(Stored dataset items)
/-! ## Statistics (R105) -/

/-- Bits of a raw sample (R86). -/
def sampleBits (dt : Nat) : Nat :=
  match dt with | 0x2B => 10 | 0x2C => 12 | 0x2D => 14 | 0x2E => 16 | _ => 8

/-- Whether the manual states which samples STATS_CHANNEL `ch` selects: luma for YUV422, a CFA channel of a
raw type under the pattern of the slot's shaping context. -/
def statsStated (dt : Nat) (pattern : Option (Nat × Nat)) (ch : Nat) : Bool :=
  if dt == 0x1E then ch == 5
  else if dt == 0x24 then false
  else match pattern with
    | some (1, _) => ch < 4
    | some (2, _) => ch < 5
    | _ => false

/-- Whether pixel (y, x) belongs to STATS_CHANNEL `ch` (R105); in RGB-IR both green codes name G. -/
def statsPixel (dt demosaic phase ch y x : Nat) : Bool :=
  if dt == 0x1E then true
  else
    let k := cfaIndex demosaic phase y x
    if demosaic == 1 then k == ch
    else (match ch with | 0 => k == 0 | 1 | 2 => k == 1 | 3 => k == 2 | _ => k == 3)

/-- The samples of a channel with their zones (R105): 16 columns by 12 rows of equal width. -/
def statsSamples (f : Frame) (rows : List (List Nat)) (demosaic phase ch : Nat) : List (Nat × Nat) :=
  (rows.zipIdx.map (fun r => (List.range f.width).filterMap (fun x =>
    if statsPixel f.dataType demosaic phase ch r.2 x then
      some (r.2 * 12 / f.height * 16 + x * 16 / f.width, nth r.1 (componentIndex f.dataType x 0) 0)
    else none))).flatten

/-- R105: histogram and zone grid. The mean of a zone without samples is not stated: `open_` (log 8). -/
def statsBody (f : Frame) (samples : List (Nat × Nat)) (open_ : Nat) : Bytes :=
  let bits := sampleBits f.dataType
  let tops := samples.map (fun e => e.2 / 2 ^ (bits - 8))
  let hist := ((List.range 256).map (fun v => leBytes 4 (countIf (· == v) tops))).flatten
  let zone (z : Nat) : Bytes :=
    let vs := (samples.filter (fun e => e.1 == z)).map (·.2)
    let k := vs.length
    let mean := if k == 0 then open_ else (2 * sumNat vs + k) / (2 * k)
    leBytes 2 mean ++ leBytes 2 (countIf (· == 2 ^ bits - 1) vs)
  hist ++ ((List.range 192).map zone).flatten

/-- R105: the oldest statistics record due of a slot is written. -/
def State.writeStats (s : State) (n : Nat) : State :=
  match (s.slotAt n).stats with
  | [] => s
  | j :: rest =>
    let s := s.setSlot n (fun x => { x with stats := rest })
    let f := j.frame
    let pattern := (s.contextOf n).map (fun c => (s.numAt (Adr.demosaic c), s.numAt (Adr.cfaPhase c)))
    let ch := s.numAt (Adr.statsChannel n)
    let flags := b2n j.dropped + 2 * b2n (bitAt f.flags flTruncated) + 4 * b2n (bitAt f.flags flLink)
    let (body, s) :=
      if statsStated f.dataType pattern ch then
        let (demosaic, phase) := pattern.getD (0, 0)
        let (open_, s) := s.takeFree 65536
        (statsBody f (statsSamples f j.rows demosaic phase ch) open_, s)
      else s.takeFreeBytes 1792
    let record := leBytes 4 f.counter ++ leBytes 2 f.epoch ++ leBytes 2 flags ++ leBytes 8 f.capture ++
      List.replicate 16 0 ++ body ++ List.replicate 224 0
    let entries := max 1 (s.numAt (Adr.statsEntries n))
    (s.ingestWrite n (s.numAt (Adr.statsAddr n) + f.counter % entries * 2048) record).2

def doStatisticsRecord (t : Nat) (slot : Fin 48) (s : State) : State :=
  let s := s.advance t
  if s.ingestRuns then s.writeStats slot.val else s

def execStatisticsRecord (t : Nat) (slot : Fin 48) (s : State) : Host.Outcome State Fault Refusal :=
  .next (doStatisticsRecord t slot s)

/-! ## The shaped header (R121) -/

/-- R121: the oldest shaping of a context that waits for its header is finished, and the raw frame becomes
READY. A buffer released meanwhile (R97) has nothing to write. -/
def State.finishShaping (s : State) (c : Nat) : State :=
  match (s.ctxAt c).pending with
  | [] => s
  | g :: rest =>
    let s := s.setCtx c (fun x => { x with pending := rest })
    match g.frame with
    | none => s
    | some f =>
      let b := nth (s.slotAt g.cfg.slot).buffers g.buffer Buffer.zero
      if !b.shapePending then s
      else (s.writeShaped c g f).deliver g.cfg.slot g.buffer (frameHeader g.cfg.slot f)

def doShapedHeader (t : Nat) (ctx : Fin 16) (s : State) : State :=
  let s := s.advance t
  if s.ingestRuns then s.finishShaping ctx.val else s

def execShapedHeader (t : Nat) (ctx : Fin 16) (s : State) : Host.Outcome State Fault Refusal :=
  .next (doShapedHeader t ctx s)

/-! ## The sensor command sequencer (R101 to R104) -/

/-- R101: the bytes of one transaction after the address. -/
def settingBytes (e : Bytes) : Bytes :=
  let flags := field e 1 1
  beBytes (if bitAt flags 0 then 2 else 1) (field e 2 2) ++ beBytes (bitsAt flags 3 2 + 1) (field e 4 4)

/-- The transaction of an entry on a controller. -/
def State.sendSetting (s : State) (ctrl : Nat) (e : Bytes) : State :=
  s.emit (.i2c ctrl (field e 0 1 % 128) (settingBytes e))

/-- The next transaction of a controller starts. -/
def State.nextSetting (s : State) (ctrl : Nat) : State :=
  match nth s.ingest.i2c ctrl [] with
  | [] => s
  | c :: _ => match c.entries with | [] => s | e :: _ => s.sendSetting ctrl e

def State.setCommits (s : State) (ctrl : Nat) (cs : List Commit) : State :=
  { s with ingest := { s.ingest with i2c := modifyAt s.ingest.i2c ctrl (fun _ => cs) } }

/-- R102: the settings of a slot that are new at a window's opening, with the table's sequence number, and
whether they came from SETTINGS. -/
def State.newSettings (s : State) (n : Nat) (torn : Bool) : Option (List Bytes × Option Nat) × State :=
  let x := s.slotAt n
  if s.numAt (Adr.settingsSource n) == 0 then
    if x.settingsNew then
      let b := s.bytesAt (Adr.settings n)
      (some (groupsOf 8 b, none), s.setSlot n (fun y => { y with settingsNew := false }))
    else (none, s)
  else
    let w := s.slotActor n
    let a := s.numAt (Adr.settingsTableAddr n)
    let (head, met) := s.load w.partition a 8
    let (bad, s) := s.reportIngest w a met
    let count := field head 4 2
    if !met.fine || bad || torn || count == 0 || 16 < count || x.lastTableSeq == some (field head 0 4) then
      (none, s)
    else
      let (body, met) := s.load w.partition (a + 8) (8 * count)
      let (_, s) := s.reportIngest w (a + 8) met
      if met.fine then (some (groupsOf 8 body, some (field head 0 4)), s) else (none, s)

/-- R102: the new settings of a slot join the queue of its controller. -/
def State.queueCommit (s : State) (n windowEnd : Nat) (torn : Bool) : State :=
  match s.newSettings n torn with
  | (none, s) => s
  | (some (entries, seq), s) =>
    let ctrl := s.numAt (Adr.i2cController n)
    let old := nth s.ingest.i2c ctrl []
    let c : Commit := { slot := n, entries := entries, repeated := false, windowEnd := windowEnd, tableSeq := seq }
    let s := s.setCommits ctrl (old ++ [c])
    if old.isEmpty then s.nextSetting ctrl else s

INSTRUCTIONS FOR THE TASK —
Could you reproduce all of the entries above exactly?

WRITTEN SOLUTION —
/-! ## Statistics (R105) -/

/-- Bits of a raw sample (R86). -/
def sampleBits (dt : Nat) : Nat :=
  match dt with | 0x2B => 10 | 0x2C => 12 | 0x2D => 14 | 0x2E => 16 | _ => 8

/-- Whether the manual states which samples STATS_CHANNEL `ch` selects: luma for YUV422, a CFA channel of a
raw type under the pattern of the slot's shaping context. -/
def statsStated (dt : Nat) (pattern : Option (Nat × Nat)) (ch : Nat) : Bool :=
  if dt == 0x1E then ch == 5
  else if dt == 0x24 then false
  else match pattern with
    | some (1, _) => ch < 4
    | some (2, _) => ch < 5
    | _ => false

/-- Whether pixel (y, x) belongs to STATS_CHANNEL `ch` (R105); in RGB-IR both green codes name G. -/
def statsPixel (dt demosaic phase ch y x : Nat) : Bool :=
  if dt == 0x1E then true
  else
    let k := cfaIndex demosaic phase y x
    if demosaic == 1 then k == ch
    else (match ch with | 0 => k == 0 | 1 | 2 => k == 1 | 3 => k == 2 | _ => k == 3)

/-- The samples of a channel with their zones (R105): 16 columns by 12 rows of equal width. -/
def statsSamples (f : Frame) (rows : List (List Nat)) (demosaic phase ch : Nat) : List (Nat × Nat) :=
  (rows.zipIdx.map (fun r => (List.range f.width).filterMap (fun x =>
    if statsPixel f.dataType demosaic phase ch r.2 x then
      some (r.2 * 12 / f.height * 16 + x * 16 / f.width, nth r.1 (componentIndex f.dataType x 0) 0)
    else none))).flatten

/-- R105: histogram and zone grid. The mean of a zone without samples is not stated: `open_` (log 8). -/
def statsBody (f : Frame) (samples : List (Nat × Nat)) (open_ : Nat) : Bytes :=
  let bits := sampleBits f.dataType
  let tops := samples.map (fun e => e.2 / 2 ^ (bits - 8))
  let hist := ((List.range 256).map (fun v => leBytes 4 (countIf (· == v) tops))).flatten
  let zone (z : Nat) : Bytes :=
    let vs := (samples.filter (fun e => e.1 == z)).map (·.2)
    let k := vs.length
    let mean := if k == 0 then open_ else (2 * sumNat vs + k) / (2 * k)
    leBytes 2 mean ++ leBytes 2 (countIf (· == 2 ^ bits - 1) vs)
  hist ++ ((List.range 192).map zone).flatten

/-- R105: the oldest statistics record due of a slot is written. -/
def State.writeStats (s : State) (n : Nat) : State :=
  match (s.slotAt n).stats with
  | [] => s
  | j :: rest =>
    let s := s.setSlot n (fun x => { x with stats := rest })
    let f := j.frame
    let pattern := (s.contextOf n).map (fun c => (s.numAt (Adr.demosaic c), s.numAt (Adr.cfaPhase c)))
    let ch := s.numAt (Adr.statsChannel n)
    let flags := b2n j.dropped + 2 * b2n (bitAt f.flags flTruncated) + 4 * b2n (bitAt f.flags flLink)
    let (body, s) :=
      if statsStated f.dataType pattern ch then
        let (demosaic, phase) := pattern.getD (0, 0)
        let (open_, s) := s.takeFree 65536
        (statsBody f (statsSamples f j.rows demosaic phase ch) open_, s)
      else s.takeFreeBytes 1792
    let record := leBytes 4 f.counter ++ leBytes 2 f.epoch ++ leBytes 2 flags ++ leBytes 8 f.capture ++
      List.replicate 16 0 ++ body ++ List.replicate 224 0
    let entries := max 1 (s.numAt (Adr.statsEntries n))
    (s.ingestWrite n (s.numAt (Adr.statsAddr n) + f.counter % entries * 2048) record).2

def doStatisticsRecord (t : Nat) (slot : Fin 48) (s : State) : State :=
  let s := s.advance t
  if s.ingestRuns then s.writeStats slot.val else s

def execStatisticsRecord (t : Nat) (slot : Fin 48) (s : State) : Host.Outcome State Fault Refusal :=
  .next (doStatisticsRecord t slot s)

/-! ## The shaped header (R121) -/

/-- R121: the oldest shaping of a context that waits for its header is finished, and the raw frame becomes
READY. A buffer released meanwhile (R97) has nothing to write. -/
def State.finishShaping (s : State) (c : Nat) : State :=
  match (s.ctxAt c).pending with
  | [] => s
  | g :: rest =>
    let s := s.setCtx c (fun x => { x with pending := rest })
    match g.frame with
    | none => s
    | some f =>
      let b := nth (s.slotAt g.cfg.slot).buffers g.buffer Buffer.zero
      if !b.shapePending then s
      else (s.writeShaped c g f).deliver g.cfg.slot g.buffer (frameHeader g.cfg.slot f)

def doShapedHeader (t : Nat) (ctx : Fin 16) (s : State) : State :=
  let s := s.advance t
  if s.ingestRuns then s.finishShaping ctx.val else s

def execShapedHeader (t : Nat) (ctx : Fin 16) (s : State) : Host.Outcome State Fault Refusal :=
  .next (doShapedHeader t ctx s)

/-! ## The sensor command sequencer (R101 to R104) -/

/-- R101: the bytes of one transaction after the address. -/
def settingBytes (e : Bytes) : Bytes :=
  let flags := field e 1 1
  beBytes (if bitAt flags 0 then 2 else 1) (field e 2 2) ++ beBytes (bitsAt flags 3 2 + 1) (field e 4 4)

/-- The transaction of an entry on a controller. -/
def State.sendSetting (s : State) (ctrl : Nat) (e : Bytes) : State :=
  s.emit (.i2c ctrl (field e 0 1 % 128) (settingBytes e))

/-- The next transaction of a controller starts. -/
def State.nextSetting (s : State) (ctrl : Nat) : State :=
  match nth s.ingest.i2c ctrl [] with
  | [] => s
  | c :: _ => match c.entries with | [] => s | e :: _ => s.sendSetting ctrl e

def State.setCommits (s : State) (ctrl : Nat) (cs : List Commit) : State :=
  { s with ingest := { s.ingest with i2c := modifyAt s.ingest.i2c ctrl (fun _ => cs) } }

/-- R102: the settings of a slot that are new at a window's opening, with the table's sequence number, and
whether they came from SETTINGS. -/
def State.newSettings (s : State) (n : Nat) (torn : Bool) : Option (List Bytes × Option Nat) × State :=
  let x := s.slotAt n
  if s.numAt (Adr.settingsSource n) == 0 then
    if x.settingsNew then
      let b := s.bytesAt (Adr.settings n)
      (some (groupsOf 8 b, none), s.setSlot n (fun y => { y with settingsNew := false }))
    else (none, s)
  else
    let w := s.slotActor n
    let a := s.numAt (Adr.settingsTableAddr n)
    let (head, met) := s.load w.partition a 8
    let (bad, s) := s.reportIngest w a met
    let count := field head 4 2
    if !met.fine || bad || torn || count == 0 || 16 < count || x.lastTableSeq == some (field head 0 4) then
      (none, s)
    else
      let (body, met) := s.load w.partition (a + 8) (8 * count)
      let (_, s) := s.reportIngest w (a + 8) met
      if met.fine then (some (groupsOf 8 body, some (field head 0 4)), s) else (none, s)

/-- R102: the new settings of a slot join the queue of its controller. -/
def State.queueCommit (s : State) (n windowEnd : Nat) (torn : Bool) : State :=
  match s.newSettings n torn with
  | (none, s) => s
  | (some (entries, seq), s) =>
    let ctrl := s.numAt (Adr.i2cController n)
    let old := nth s.ingest.i2c ctrl []
    let c : Commit := { slot := n, entries := entries, repeated := false, windowEnd := windowEnd, tableSeq := seq }
    let s := s.setCommits ctrl (old ++ [c])
    if old.isEmpty then s.nextSetting ctrl else s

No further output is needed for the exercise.